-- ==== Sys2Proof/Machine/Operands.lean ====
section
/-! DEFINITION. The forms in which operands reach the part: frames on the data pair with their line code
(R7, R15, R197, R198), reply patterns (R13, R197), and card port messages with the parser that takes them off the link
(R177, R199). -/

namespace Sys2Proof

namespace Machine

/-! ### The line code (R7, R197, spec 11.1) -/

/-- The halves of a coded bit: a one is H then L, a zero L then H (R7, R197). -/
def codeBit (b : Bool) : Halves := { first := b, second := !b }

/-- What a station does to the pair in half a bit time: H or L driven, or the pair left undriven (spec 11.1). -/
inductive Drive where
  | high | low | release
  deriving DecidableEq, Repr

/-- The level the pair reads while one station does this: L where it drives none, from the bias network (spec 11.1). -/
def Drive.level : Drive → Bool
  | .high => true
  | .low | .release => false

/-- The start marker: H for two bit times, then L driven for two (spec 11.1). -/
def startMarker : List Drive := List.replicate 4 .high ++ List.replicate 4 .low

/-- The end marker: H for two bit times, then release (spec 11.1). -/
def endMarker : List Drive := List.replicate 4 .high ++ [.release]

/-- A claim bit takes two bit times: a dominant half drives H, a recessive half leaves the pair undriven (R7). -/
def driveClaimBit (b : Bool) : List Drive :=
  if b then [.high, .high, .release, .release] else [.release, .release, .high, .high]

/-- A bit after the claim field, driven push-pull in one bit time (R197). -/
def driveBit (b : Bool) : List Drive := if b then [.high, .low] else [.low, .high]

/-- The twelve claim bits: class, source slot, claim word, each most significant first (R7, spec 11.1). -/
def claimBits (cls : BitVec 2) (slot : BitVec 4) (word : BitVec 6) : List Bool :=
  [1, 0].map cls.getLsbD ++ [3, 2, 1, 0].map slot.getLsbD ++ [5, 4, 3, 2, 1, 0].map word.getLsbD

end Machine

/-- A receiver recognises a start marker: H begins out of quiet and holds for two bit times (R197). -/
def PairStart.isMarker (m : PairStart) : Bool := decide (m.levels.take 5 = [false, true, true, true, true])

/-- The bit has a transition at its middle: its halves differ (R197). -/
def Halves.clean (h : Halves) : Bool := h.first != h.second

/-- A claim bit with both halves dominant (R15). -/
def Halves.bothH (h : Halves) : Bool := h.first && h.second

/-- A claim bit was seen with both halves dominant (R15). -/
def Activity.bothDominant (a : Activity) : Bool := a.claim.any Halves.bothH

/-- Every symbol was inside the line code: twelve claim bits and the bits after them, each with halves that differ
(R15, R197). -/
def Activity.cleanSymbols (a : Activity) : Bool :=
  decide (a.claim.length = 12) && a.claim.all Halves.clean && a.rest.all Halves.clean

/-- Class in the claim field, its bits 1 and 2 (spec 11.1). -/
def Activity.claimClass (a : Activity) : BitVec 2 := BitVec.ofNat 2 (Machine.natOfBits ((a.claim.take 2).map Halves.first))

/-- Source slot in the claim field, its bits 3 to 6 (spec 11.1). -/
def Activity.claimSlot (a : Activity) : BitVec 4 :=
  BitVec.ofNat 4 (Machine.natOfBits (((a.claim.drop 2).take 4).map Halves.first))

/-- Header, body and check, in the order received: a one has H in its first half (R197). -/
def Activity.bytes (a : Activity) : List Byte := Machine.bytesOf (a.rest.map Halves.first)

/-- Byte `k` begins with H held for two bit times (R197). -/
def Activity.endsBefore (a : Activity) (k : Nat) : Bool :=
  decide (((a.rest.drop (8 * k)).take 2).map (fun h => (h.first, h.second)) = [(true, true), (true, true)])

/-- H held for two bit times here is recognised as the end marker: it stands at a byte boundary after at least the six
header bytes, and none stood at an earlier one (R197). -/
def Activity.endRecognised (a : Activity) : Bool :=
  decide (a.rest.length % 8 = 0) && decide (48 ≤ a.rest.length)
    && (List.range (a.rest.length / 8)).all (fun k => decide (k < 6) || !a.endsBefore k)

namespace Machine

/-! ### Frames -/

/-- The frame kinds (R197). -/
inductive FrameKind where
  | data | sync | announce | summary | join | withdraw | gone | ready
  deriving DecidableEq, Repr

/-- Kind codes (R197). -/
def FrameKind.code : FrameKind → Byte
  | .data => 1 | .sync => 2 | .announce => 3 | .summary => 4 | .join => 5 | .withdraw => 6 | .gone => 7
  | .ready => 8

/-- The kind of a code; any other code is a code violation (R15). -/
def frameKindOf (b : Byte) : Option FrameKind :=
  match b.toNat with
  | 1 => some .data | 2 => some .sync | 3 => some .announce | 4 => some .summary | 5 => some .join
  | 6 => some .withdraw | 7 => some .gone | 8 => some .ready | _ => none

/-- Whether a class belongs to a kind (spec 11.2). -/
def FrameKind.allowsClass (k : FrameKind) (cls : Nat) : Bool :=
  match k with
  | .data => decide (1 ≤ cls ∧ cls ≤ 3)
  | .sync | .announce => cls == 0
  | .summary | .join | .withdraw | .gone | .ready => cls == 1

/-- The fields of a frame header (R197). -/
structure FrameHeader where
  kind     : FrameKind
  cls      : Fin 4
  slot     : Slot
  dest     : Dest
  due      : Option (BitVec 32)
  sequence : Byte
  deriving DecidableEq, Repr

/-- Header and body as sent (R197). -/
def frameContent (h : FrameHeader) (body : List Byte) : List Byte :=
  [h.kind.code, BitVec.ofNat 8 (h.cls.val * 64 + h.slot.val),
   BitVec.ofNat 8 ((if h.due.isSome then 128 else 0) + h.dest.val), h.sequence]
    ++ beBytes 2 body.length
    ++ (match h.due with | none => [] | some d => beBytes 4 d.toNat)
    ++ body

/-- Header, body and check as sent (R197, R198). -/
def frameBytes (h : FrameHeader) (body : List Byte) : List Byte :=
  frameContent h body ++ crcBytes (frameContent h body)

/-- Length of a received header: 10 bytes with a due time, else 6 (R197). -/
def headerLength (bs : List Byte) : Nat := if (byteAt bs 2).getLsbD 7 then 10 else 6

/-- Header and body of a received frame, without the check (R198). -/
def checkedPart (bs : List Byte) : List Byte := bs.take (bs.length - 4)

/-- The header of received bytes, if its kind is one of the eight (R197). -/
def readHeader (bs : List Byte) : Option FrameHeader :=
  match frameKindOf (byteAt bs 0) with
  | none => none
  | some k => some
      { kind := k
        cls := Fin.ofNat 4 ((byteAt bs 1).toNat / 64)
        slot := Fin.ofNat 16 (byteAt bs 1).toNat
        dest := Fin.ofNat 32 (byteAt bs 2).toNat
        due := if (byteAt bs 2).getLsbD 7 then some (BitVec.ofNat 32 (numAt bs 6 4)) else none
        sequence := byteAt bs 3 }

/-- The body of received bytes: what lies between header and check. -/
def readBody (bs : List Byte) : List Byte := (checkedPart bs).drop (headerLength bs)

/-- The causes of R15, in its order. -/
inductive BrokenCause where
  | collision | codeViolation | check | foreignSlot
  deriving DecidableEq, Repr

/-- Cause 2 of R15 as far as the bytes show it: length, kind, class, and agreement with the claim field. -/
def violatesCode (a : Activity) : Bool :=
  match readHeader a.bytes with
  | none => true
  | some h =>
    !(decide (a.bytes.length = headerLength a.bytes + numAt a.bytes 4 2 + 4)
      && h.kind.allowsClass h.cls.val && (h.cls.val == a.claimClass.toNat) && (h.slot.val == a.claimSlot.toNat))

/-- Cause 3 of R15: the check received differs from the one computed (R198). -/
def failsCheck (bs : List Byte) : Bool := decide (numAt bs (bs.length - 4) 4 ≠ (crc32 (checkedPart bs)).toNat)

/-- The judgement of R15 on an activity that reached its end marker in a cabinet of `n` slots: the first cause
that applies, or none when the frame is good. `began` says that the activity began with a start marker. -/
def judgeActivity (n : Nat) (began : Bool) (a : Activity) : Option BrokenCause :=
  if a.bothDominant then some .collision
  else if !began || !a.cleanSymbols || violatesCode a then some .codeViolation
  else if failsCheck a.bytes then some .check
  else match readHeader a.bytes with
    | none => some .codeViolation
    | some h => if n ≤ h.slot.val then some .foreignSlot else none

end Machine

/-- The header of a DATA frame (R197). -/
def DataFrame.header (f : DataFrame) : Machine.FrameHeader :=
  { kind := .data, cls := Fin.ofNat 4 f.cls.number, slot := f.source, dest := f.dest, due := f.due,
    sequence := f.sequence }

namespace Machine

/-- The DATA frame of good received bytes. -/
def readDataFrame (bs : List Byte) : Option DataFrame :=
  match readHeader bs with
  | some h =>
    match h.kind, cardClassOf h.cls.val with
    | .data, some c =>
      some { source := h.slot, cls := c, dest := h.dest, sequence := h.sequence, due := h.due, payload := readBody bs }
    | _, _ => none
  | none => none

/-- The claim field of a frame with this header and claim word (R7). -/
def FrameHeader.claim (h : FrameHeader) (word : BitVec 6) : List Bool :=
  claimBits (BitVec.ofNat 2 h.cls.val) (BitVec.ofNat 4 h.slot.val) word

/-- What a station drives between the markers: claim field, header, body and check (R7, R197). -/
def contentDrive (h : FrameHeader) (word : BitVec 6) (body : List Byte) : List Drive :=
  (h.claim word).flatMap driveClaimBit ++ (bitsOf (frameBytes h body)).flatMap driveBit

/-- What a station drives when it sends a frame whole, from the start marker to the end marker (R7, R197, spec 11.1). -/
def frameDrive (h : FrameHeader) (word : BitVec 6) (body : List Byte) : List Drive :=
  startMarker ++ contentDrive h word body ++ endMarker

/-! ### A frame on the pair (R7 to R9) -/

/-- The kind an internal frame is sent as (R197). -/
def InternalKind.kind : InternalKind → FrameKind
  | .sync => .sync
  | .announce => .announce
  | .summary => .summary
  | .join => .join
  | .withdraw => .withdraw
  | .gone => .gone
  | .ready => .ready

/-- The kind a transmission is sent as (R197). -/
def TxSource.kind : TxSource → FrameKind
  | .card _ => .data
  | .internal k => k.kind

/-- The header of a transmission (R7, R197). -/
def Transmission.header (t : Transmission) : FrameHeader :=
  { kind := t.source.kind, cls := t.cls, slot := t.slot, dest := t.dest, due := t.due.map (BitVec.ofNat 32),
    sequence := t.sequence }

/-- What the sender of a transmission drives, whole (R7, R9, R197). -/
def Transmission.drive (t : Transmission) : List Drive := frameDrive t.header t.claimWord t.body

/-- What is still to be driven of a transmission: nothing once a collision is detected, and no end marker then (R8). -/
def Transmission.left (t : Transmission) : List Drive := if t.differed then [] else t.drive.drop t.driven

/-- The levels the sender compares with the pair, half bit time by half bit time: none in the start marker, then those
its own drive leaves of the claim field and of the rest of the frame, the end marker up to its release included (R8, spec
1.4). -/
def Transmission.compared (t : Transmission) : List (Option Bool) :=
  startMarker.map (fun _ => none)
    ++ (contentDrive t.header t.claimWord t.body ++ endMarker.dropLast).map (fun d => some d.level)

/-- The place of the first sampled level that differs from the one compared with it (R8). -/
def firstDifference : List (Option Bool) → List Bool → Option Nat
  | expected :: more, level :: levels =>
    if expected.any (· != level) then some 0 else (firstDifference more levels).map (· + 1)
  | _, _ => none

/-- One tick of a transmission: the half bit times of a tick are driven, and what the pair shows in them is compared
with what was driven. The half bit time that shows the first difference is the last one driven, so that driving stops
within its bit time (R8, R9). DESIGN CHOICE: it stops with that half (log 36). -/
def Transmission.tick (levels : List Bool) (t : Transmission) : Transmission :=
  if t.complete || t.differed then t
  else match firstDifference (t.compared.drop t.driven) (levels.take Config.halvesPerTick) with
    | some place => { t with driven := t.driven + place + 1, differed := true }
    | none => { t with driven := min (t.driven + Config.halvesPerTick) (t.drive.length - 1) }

Problem requirements: The word "beBytes" is the filter: copy every line of the listing above that contains it.

Answer to this exercise:
    ++ beBytes 2 body.length
    ++ (match h.due with | none => [] | some d => beBytes 4 d.toNat)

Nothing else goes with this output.